THE TASK: If a line of the records contains the word "that", list it.

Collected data
-- ==== Sys2Proof/Laws/Exec.lean ====
section
/-! SUPPORT. What exec can answer and what a step can do, said once. -/

namespace Sys2Proof.Machine

theorem raise_eq (s : State) (f : CoreFault) : raise s f = .next (s.recordFault f) := rfl

theorem block_eq (s : State) : block s = .next { s with lastStep := some .blocked } := rfl

theorem finish_eq (s : State) (p : Word) :
    finish s p = .next { s with pc := p, lastStep := some (.advanced []) } := rfl

/-! ### exec -/

/-- An answer of exec is one of three: it advances with no event of its own, it blocks (FX0A with no key), or it
raises the fault R91 names for it. -/
inductive ExecAnswer (i : Instr) (s : State) : Result → Prop where
  | advanced (t : State) (ha : t.lastStep = some (.advanced [])) (hr : t.run = s.run) : ExecAnswer i s (.next t)
  | blocked (x : RegIx) (hi : i = .ldVxK x) (hk : ∀ k, s.key k = false) :
    ExecAnswer i s (.next { s with lastStep := some .blocked })
  | faulted (f : CoreFault) (h : RaisesIn i s f) : ExecAnswer i s (.next (s.recordFault f))

theorem ExecAnswer.finish {i : Instr} {s t : State} (p : Word) (h : t.run = s.run) :
    ExecAnswer i s (finish t p) := .advanced _ rfl h

theorem ExecAnswer.finishNext {i : Instr} {s t : State} (h : t.run = s.run) : ExecAnswer i s (finishNext t) :=
  .advanced _ rfl h

theorem ExecAnswer.finishSkip {i : Instr} {s : State} (c : Bool) : ExecAnswer i s (finishSkip s c) :=
  .advanced _ rfl rfl

/-- What exec answers, for every instruction and every state. -/
theorem exec_answer (i : Instr) (s : State) : ExecAnswer i s (exec i s) := by
  cases i with
  | ret =>
    simp only [exec, execRet]
    rcases s.pop_cases with ⟨h, e⟩ | ⟨n, hn, h, e⟩ <;> rw [e]
    · exact .faulted _ ⟨h, rfl⟩
    · exact .finish _ rfl
  | call nnn =>
    simp only [exec, execCall]
    rcases s.push_cases s.pc with ⟨h, e⟩ | ⟨h, e⟩ <;> rw [e]
    · exact .faulted _ ⟨h, rfl⟩
    · exact .finish _ rfl
  | skp x =>
    simp only [exec, execSkp]
    rcases withKey_cases s (s.getV x) (fun k => Machine.finishSkip s (s.key k)) with ⟨h, e⟩ | ⟨h, e⟩ <;> rw [e]
    · exact .faulted _ ⟨h, rfl⟩
    · exact .finishSkip _
  | sknp x =>
    simp only [exec, execSknp]
    rcases withKey_cases s (s.getV x) (fun k => Machine.finishSkip s (!s.key k)) with ⟨h, e⟩ | ⟨h, e⟩ <;> rw [e]
    · exact .faulted _ ⟨h, rfl⟩
    · exact .finishSkip _
  | ldVxK x =>
    simp only [exec, execLdVxK]
    rcases drawKey_cases s s.pressed with ⟨h, e⟩ | ⟨k, -, e⟩ <;> rw [e]
    · exact .blocked x rfl (pressed_eq_nil.1 h)
    · exact .finishNext rfl
  | addIVx x =>
    simp only [exec, execAddIVx, addIWith]
    split
    · rename_i h; exact .faulted _ ⟨h.2, rfl⟩
    · refine .finishNext ?_
      split <;> rfl
  | ldBVx x =>
    simp only [exec, execLdBVx]
    rcases withBytesAtI_cases s 3 (Machine.finishNext
      { s with mem := s.mem.writeList (effAddr s 0) (bcdDigits (s.getV x)) }) with ⟨-, h, e⟩ | ⟨-, e⟩ <;> rw [e]
    · exact .faulted _ ⟨h, rfl⟩
    · exact .finishNext rfl
  | ldMemVx x =>
    simp only [exec, execLdMemVx]
    rcases withBytesAtI_cases s (x.val + 1) (Machine.finishNext
      { s with mem := s.mem.writeList (effAddr s 0) ((regsUpTo x).map s.getV) }) with ⟨-, h, e⟩ | ⟨-, e⟩ <;> rw [e]
    · exact .faulted _ ⟨h, rfl⟩
    · exact .finishNext rfl
  | ldVxMem x =>
    simp only [exec, execLdVxMem]
    rcases withBytesAtI_cases s (x.val + 1) (Machine.finishNext (loadRegs s x)) with ⟨-, h, e⟩ | ⟨-, e⟩ <;> rw [e]
    · exact .faulted _ ⟨h, rfl⟩
    · obtain ⟨w, hw⟩ := loadRegs_rest s x
      rw [hw]; exact .finishNext rfl
  | drw x y n =>
    simp only [exec, execDrw, drawWith]
    rcases withBytesAtI_cases s n.toNat (Machine.finishNext (State.setV
      { s with fb := (paint s.fb (spritePixels (s.getV x) (s.getV y) 0 (bytesAtI s n.toNat))).1, dirty := true } vf
      (collisionFlag Config.params (s.getV vf)
        (paint s.fb (spritePixels (s.getV x) (s.getV y) 0 (bytesAtI s n.toNat))).2))) with ⟨h0, h, e⟩ | ⟨-, e⟩ <;> rw [e]
    · refine .faulted _ ⟨?_, h, rfl⟩
      rintro rfl; exact absurd h0 (by decide)
    · exact .finishNext rfl
  | _ => exact .advanced _ rfl rfl

/-- exec always answers a next state: no instruction stops the machine. -/
theorem exec_next (i : Instr) (s : State) : ∃ t, exec i s = .next t := by
  have h := exec_answer i s
  revert h; generalize exec i s = r
  rintro (_ | _ | _) <;> exact ⟨_, rfl⟩

/-- The three forms of the state exec answers. -/
theorem exec_cases {i : Instr} {s t : State} (h : exec i s = .next t) :
    (t.lastStep = some (.advanced []) ∧ t.run = s.run) ∨
    (t = { s with lastStep := some .blocked } ∧ (∃ x, i = .ldVxK x) ∧ ∀ k, s.key k = false) ∨
    (∃ f, t = s.recordFault f ∧ RaisesIn i s f) := by
  have ha := exec_answer i s
  rw [h] at ha
  cases ha with
  | advanced _ ha hr => exact .inl ⟨ha, hr⟩
  | blocked x hi hk => exact .inr (.inl ⟨rfl, ⟨x, hi⟩, hk⟩)
  | faulted f hf => exact .inr (.inr ⟨f, rfl, hf⟩)

/-! ### The decoder's rejections -/

/-- The decoder gives an instruction or rejects the word by its own name (R45, R47). -/
theorem decode_cases (w : Word) : (∃ i, decode w = .ok i) ∨ decode w = .error (.unknownOpcode w) := by
  have ite_cases : ∀ {c : Prop} [Decidable c] {a b : Except Reject Instr},
      ((∃ i, a = .ok i) ∨ a = .error (.unknownOpcode w)) → ((∃ i, b = .ok i) ∨ b = .error (.unknownOpcode w)) →
      ((∃ i, (if c then a else b) = .ok i) ∨ (if c then a else b) = .error (.unknownOpcode w)) := by
    intro c _ a b ha hb; split
    · exact ha
    · exact hb
  unfold decode decodeZero decodeXY0 decodeEight decodeE decodeF
  repeat' first | exact .inl ⟨_, rfl⟩ | exact .inr rfl | apply ite_cases

theorem decode_error {w : Word} {r : Reject} (h : decode w = .error r) : r = .unknownOpcode w := by
  rcases decode_cases w with ⟨i, e⟩ | e <;> rw [e] at h <;> cases h
  rfl

/-! ### step -/

/-- All that a step can do over any meaning that always answers a next state (R89): fault at fetch, run the decoded
instruction and what follows it, or report an unknown opcode and tick. -/
theorem stepBy_cases {run : Instr → State → Result} (hrun : ∀ i s, ∃ t, run i s = .next t) {s t : State}
    (h : stepBy run s = .next t) :
    s.Running ∧
    ((0xFFF < s.pc.toNat + 1 ∧ t = s.recordFault (.fetchFault s.pc)) ∨
     (∃ i u, s.NextIs i ∧ run i s = .next u ∧ t = afterInstruction u) ∨
     (∃ w, fetch s = .ok w ∧ decode w = .error (.unknownOpcode w) ∧ t = tick (unknownOpcode s w))) := by
  unfold stepBy at h
  split at h
  · cases h
  · refine ⟨‹_›, ?_⟩
    rcases fetch_cases s with ⟨hp, e⟩ | ⟨hp, e⟩ <;> rw [e] at h
    · simp only [raise_eq, Host.Outcome.next.injEq] at h
      exact .inl ⟨hp, h.symm⟩
    · simp only at h
      split at h
      · rename_i i hd
        obtain ⟨u, hu⟩ := hrun i s
        simp only [hu, afterExec_next, Host.Outcome.next.injEq] at h
        exact .inr (.inl ⟨i, u, ⟨hp, hd⟩, hu, h.symm⟩)
      · rename_i r hd
        simp only [Host.Outcome.next.injEq] at h
        exact .inr (.inr ⟨_, e, (decode_error hd) ▸ hd, h.symm⟩)

/-- All that a step of this machine can do (R89). -/
theorem step_cases {s t : State} (h : step s = .next t) :
    s.Running ∧
    ((0xFFF < s.pc.toNat + 1 ∧ t = s.recordFault (.fetchFault s.pc)) ∨
     (∃ i u, s.NextIs i ∧ exec i s = .next u ∧ t = afterInstruction u) ∨
     (∃ w, fetch s = .ok w ∧ decode w = .error (.unknownOpcode w) ∧ t = tick (unknownOpcode s w))) :=
  stepBy_cases exec_next h

theorem step_fetchFault {s : State} (hr : s.Running) (hp : 0xFFF < s.pc.toNat + 1) :
    step s = .next (s.recordFault (.fetchFault s.pc)) := by
  have e : fetch s = .error (.fetchFault s.pc) := if_pos hp
  unfold step stepBy; rw [show s.run = .running from hr, e]; rfl

/-- The step runs the decoded instruction, whatever its meaning. -/
theorem stepBy_exec (run : Instr → State → Result) {s : State} {i : Instr} (hr : s.Running) (hi : s.NextIs i) :
    stepBy run s = afterExec (run i s) := by
  rcases fetch_cases s with ⟨hp, -⟩ | ⟨-, e⟩
  · exact absurd hi.1 (by omega)
  · unfold stepBy; rw [show s.run = .running from hr, e]; simp only [hi.2]

/-- The step of this machine runs the decoded instruction. -/
theorem step_exec {s : State} {i : Instr} (hr : s.Running) (hi : s.NextIs i) : step s = afterExec (exec i s) :=
  stepBy_exec exec hr hi

theorem step_unknown {s : State} {w : Word} {r : Reject} (hr : s.Running) (hf : fetch s = .ok w)
    (hd : decode w = .error r) : step s = .next (tick (unknownOpcode s w)) := by
  unfold step stepBy; rw [show s.run = .running from hr, hf]; simp only [hd]; rfl

theorem step_faulted {s : State} {f : CoreFault} (h : s.FaultedWith f) : step s = .fault (.coreFaulted f) := by
  unfold step stepBy; rw [show s.run = .faulted f from h]

/-- The word at PC decodes to at most one instruction. -/
theorem State.NextIs.unique {s : State} {i j : Instr} (hi : s.NextIs i) (hj : s.NextIs j) : i = j := by
  have := hi.2.symm.trans hj.2
  simpa using this

end Sys2Proof.Machine
end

RESULT OF THIS TASK:
/-- All that a step can do over any meaning that always answers a next state (R89): fault at fetch, run the decoded
/-- All that a step of this machine can do (R89). -/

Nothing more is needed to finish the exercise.